В следующий понедельник фоторепортаж был опубликован. Я говорю «фоторепортаж», потому что просто не знаю, каким еще термином назвать свершившееся бесчинство. Фотографии действительно были, что касается «репортажа», он состоял из нескольких подзаголовков и короткого абзаца, причем текст никак не раскрывал содержания фотографий. Всего их было три. На одной мистер Флориан, маленький седой согбенный старец, танцевал с кем-то из девочек, а вокруг него лихо отплясывали другие девчонки, и вид у них был неряшливый и диковатый. Такой контраст вызывал только смех. Второе фото запечатлело группу ребят, они стояли и лениво курили, на лицах отпечатались порок и развращенность. Третье показывало столовую во время обеда — казалось, тюремная «столовка» выглядит лучше. От этого «фоторепортажа» разило ужасной мерзостью, при виде его меня едва не затошнило, а в учительской я застал всеобщее негодование — слишком зло подшутили над школой газетчики. Миссис Дру объявила, что на первой перемене директор просит всех зайти к нему.
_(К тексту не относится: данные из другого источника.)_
-- ==== Sys2Proof/Laws/Step.lean ====
section
/-! SUPPORT. What a step can do, said once. -/

namespace Sys2Proof.Machine

theorem State.keysArrive_eq (s : State) (keys : List Byte) : s.keysArrive keys = { s with kbq := s.kbq ++ keys } := by
  induction keys generalizing s with
  | nil => simp [State.keysArrive]
  | cons key rest ih => simp [State.keysArrive, ih, State.keyArrives]

/-- The keys of the schedule's first slot are queued behind those pending, and the slot is used up. -/
theorem State.deliverKeys_eq (s : State) :
    s.deliverKeys = { s with kbq := s.kbq ++ s.arrivals.headD [], arrivals := s.arrivals.tail } := by
  rcases h : s.arrivals with - | ⟨keys, later⟩
  · simp only [State.deliverKeys, h, List.headD_nil, List.append_nil, List.tail_nil]
    cases s; simp_all
  · simp [State.deliverKeys, h, State.keysArrive_eq]

theorem step_halted {s : State} (h : s.run = .halted) : step s = .fault .coreHalted := by simp [step, h]

theorem step_fetch {s : State} (hr : s.run = .running) (hw : s.wait = .none) :
    step s = exec (decode s.deliverKeys.fetch.1) s.deliverKeys.fetch.2 := by
  have : s.deliverKeys.wait = .none := by rw [State.deliverKeys_eq]; exact hw
  simp [step, hr, this]

theorem step_waiting {s : State} (hr : s.run = .running) (hw : s.wait ≠ .none) :
    step s = resumeWait s.wait s.deliverKeys := by
  have : s.deliverKeys.wait = s.wait := by rw [State.deliverKeys_eq]
  rcases h : s.wait with - | - | -
  · exact absurd h hw
  all_goals simp [step, hr, this, h]

/-- All that a step with a next state can be: an instruction of a core that is not waiting, the completion of a key wait,
or a wait that goes on. -/
theorem step_cases {s t : State} (h : step s = .next t) :
    s.run = .running ∧
    ((s.wait = .none ∧ exec (decode s.deliverKeys.fetch.1) s.deliverKeys.fetch.2 = .next t) ∨
     (s.wait ≠ .none ∧ s.deliverKeys.keyPending = true ∧ t = s.deliverKeys.completeKeyWait s.wait) ∨
     (s.wait ≠ .none ∧ s.deliverKeys.keyPending = false ∧ s.deliverKeys.arrivals ≠ [] ∧ t = s.deliverKeys)) := by
  rcases hr : s.run with - | -
  · refine ⟨rfl, ?_⟩
    by_cases hw : s.wait = .none
    · exact .inl ⟨hw, by rw [← step_fetch hr hw]; exact h⟩
    · rw [step_waiting hr hw, resumeWait] at h
      split at h
      · rename_i hp; exact .inr (.inl ⟨hw, hp, (Host.Outcome.next.inj h).symm⟩)
      · rename_i hp
        split at h
        · cases h
        · rename_i he
          exact .inr (.inr ⟨hw, by simpa using hp, by simpa using he, (Host.Outcome.next.inj h).symm⟩)
  · rw [step_halted hr] at h; cases h

/-! ### Runs -/

@[simp] theorem run_zero (s : State) : Sys2Proof.core.run 0 s = .next s := rfl

/-- A run whose first step has a next state goes on from there. -/
theorem run_succ_next {s u : State} (h : step s = .next u) (n : Nat) :
    Sys2Proof.core.run (n + 1) s = Sys2Proof.core.run n u := by
  simp only [Host.Core.run, Sys2Proof.core, h]

/-- A run whose first step faults ends there. -/
theorem run_succ_fault {s : State} {f : Fault} (h : step s = .fault f) (n : Nat) :
    Sys2Proof.core.run (n + 1) s = .fault f := by
  simp only [Host.Core.run, Sys2Proof.core, h]

/-! ### Fetch -/

/-- The fetch changes PC and, at a device address, what a read may change. -/
theorem State.fetch_snd (s : State) : s.fetch.2 = (s.memRead s.pc).2.setPc (s.pc + 1) := rfl

theorem State.fetch_ordinary {s : State} (h : s.isDevice s.pc = false) : s.fetch = (s.cell s.pc, s.setPc (s.pc + 1)) := by
  rw [State.fetch, State.memRead_ordinary h]

end Sys2Proof.Machine
end

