/-! ### The end of a run and the reset (R222, R231, R242, R249) -/

/-- Settles O45: a halted core takes no step, so only its empty run answers a state. -/
theorem haltedIsTerminal : Obligations.HaltedIsTerminal := by
  refine ⟨fun s halted => step_halted halted, fun n s t halted h => ?_,
    fun s startPc => ⟨s.hostReset_run startPc, s.hostReset_fault startPc⟩⟩
  cases n with
  | zero => exact (Host.Outcome.next.inj h).symm
  | succ n =>
    rw [run_succ_fault (step_halted halted)] at h
    cases h

/-- Settles O57: memory after reset lists no cell, and the other values are those of the reset's definition. -/
theorem resetLeavesTheTablesValues : Obligations.ResetLeavesTheTablesValues :=
  ⟨fun _ => ⟨fun _ => rfl, rfl, rfl, rfl, rfl, rfl, fun a => Memory.read_nil a.toNat, rfl, rfl, rfl, rfl⟩,
    fun _ _ => ⟨rfl, fun _ => rfl, rfl, rfl, rfl, rfl, fun a => Memory.read_nil a.toNat, rfl, rfl, rfl, rfl⟩, rfl⟩

theorem FaultKind.code_ne_zero (k : FaultKind) : k.code ≠ 0 := by cases k <;> decide

theorem State.exitStatus_running {s : State} (running : s.run = .running) : s.exitStatus = none := by
  simp [State.exitStatus, running]

theorem State.exitStatus_halted {s : State} (halted : s.run = .halted) (noFault : s.fault = none) :
    s.exitStatus = some 0 := by simp [State.exitStatus, halted, noFault]

theorem State.exitStatus_faulted {s : State} {f : FaultRecord} (halted : s.run = .halted) (fault : s.fault = some f) :
    s.exitStatus = some f.kind.code := by simp [State.exitStatus, halted, fault]

/-- Settles O59: a fault's code is never 0, the status of a normal end. -/
theorem exitStatusTellsHowTheRunEnded : Obligations.ExitStatusTellsHowTheRunEnded := by
  intro s
  rcases run : s.run with - | -
  · simp [State.exitStatus_running run, State.endedNormally, State.endedInFault, run]
  rcases fault : s.fault with - | f
  · simp [State.exitStatus_halted run fault, State.endedNormally, State.endedInFault, run, fault]
  · have notZero := f.kind.code_ne_zero
    rw [State.exitStatus_faulted run fault]
    refine ⟨by simp [State.endedNormally, fault, notZero],
      by simp [State.endedInFault, run, fault, notZero], by simp, ?_⟩
    rintro _ - ⟨⟩
    exact ⟨fun kind => by rw [kind]; rfl, fun kind => by rw [kind]; rfl⟩

end Sys2Proof.Machine
end


section
/-! Words that differ only in bits their row ignores (spec/30_encoding.md R106): they meet the same row's test and have the
same fields, so they decode alike, or record different words in the same fatal row. -/

namespace Sys2Proof

/-! ### Words that agree outside the ignored bits -/

theorem xor_and_distrib (w w' m : Word) : (w ^^^ w') &&& m = (w &&& m) ^^^ (w' &&& m) := by
  ext k hk
  simp [Bool.and_xor_distrib_right]

section
variable {w w' ignored : Word}

/-- The premise of R106, read as one masked word that both share. -/
theorem and_eq_of_xor_and_eq_zero (alike : (w ^^^ w') &&& ~~~ ignored = 0) : w' &&& ~~~ ignored = w &&& ~~~ ignored := by
  rw [xor_and_distrib] at alike
  exact (BitVec.xor_eq_zero_iff.1 alike).symm

variable (alike : w' &&& ~~~ ignored = w &&& ~~~ ignored)
include alike

theorem row_of_alike {mask c : Word} (tested : ~~~ ignored &&& mask = mask) (row : w &&& mask = c) :
    w' &&& mask = c := by
  rw [← row, ← tested, ← BitVec.and_assoc, alike, BitVec.and_assoc]

theorem field_of_alike {start len : Nat} (covered : (~~~ ignored).extractLsb' start len = BitVec.allOnes len) :
    w'.extractLsb' start len = w.extractLsb' start len :=
  (field_of_masked alike covered).trans (field_of_masked rfl covered).symm

theorem regField_of_alike {lo : Nat} (covered : (~~~ ignored).extractLsb' lo 3 = BitVec.allOnes 3) :
    regField w' lo = regField w lo :=
  congrArg BitVec.toFin (field_of_alike alike covered)

end

theorem eq_of_alike_of_none_ignored {w w' : Word} (alike : w' &&& ~~~ 0x0000 = w &&& ~~~ 0x0000) : w' = w := by
  have all : ~~~ (0x0000 : Word) = BitVec.allOnes 16 := rfl
  rwa [all, BitVec.and_allOnes, BitVec.and_allOnes] at alike

/-- No row tests a bit that it ignores. -/
theorem Instr.ignoredBits_untested (i : Instr) : ~~~ i.ignoredBits &&& i.matchMask.2 = i.matchMask.2 := by
  cases i <;> simp only [Instr.ignoredBits, Instr.matchMask] <;> decide

/-! ### The rows that drop their ignored bits -/

/-- A row without ignored bits has equal words; another has equal fields. -/
theorem decode_eq_of_alike {w w' : Word} (alike : w' &&& ~~~ (decode w).ignoredBits = w &&& ~~~ (decode w).ignoredBits)
    (harmless : (decode w).raisesFatal = false) : decode w' = decode w := by
  have row := row_of_decode w
  have row' := row_of_alike alike (decode w).ignoredBits_untested row
  obtain ⟨i, decoded⟩ : ∃ i, decode w = i := ⟨_, rfl⟩
  rw [decoded] at alike harmless row row'
  cases i
  all_goals simp only [Instr.ignoredBits, Instr.matchMask] at alike row row'
  case addImm | andImm | br | jsr | ld | ldi | ldr | lea | st | sti | str => rw [eq_of_alike_of_none_ignored alike]
  case addReg =>
    rw [decode_addReg row, decode_addReg row', regField_of_alike alike rfl, regField_of_alike alike rfl,
      regField_of_alike alike rfl]
  case andReg =>
    rw [decode_andReg row, decode_andReg row', regField_of_alike alike rfl, regField_of_alike alike rfl,
      regField_of_alike alike rfl]
  case not =>
    rw [decode_not (field_of_masked row rfl), decode_not (field_of_masked row' rfl), regField_of_alike alike rfl,
      regField_of_alike alike rfl]
  case jmp =>
    rw [decode_jmp (field_of_masked row rfl), decode_jmp (field_of_masked row' rfl), regField_of_alike alike rfl]
  case jsrr => rw [decode_jsrr row, decode_jsrr row', regField_of_alike alike rfl]
  case trapGetc => exact (decode_trapVector (v := 0x20) row').trans decoded.symm
  case trapOut => exact (decode_trapVector (v := 0x21) row').trans decoded.symm
  case trapPuts => exact (decode_trapVector (v := 0x22) row').trans decoded.symm
  case trapIn => exact (decode_trapVector (v := 0x23) row').trans decoded.symm
  case trapPutsp => exact (decode_trapVector (v := 0x24) row').trans decoded.symm
  case trapHalt => exact (decode_trapVector (v := 0x25) row').trans decoded.symm
  case trapUnknown | rti | res => cases harmless

/-! ### The fatal rows, which record the word -/

theorem not_definedVector_of_decode {w : Word} {ignored : BitVec 4} {v : BitVec 8} (opcode : opcodeField w = 0xF#4)
    (decoded : decode w = .trapUnknown ignored v) : ¬ definedVector (trapvectField w) = true := by
  intro routine
  have selected := decodeTrap_matchMask (w.extractLsb' 8 4) (trapvectField w)
  rw [← decode_trap opcode, decoded, if_pos routine] at selected
  have masks : 0xF000#16 = 0xF0FF#16 := congrArg Prod.snd selected
  exact absurd masks (by decide)

theorem decode_trapUnknown {w : Word} (row : w &&& 0xF000 = 0xF000)
    (undefined : ¬ definedVector (trapvectField w) = true) :
    decode w = .trapUnknown (w.extractLsb' 8 4) (trapvectField w) ∧ encode (decode w) = w := by
  have vector : (trapvectField w).toNat = w.toNat % 256 := toNat_lowField w 8
  obtain ⟨unknown, -⟩ := Machine.unknownTrapIsFatal
  rw [definedVector_iff_toNat, vector] at undefined
  exact unknown w row (by omega)

end Sys2Proof

namespace Sys2Proof.Machine

/-- The instruction of a fatal row raises its error in a state `u` that does not depend on the word, and keeps the word
for the record. -/
theorem exec_decode_records_word {w : Word} {i : Instr} {s u : State} {kind : FaultKind}
    (kept : decode w = i ∧ encode (decode w) = w) (raised : exec i s = .next (u.raiseFatal kind (encode i))) :
    exec (decode w) s = .next { u.setRun .halted with fault := some ⟨kind, u.pc - 1, w⟩ } := by
  obtain ⟨decoded, encoded⟩ := kept
  rw [decoded] at encoded ⊢
  rw [raised, encoded]
  rfl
Детей такая реклама ничуть не огорчила, наоборот, они считали, что репортаж удался на славу. Что касается снимка с сигаретами, ребят, как выяснилось, соблазнили позировать. Мы, конечно, знали, что кое-кто в школе покуривает, но из фотографии следовало, что курят они открыто и вместе. Им было неважно, что изображено на фото, главное — напечатали, и многие даже поехали куда-то к черту на кулички, чтобы достать побольше экземпляров этого номера. Наверно, если у ответственных за публикацию и были какие-то угрызения совести, повышенный спрос на газету с этим «шедевром» надежно рассеял все сомнения.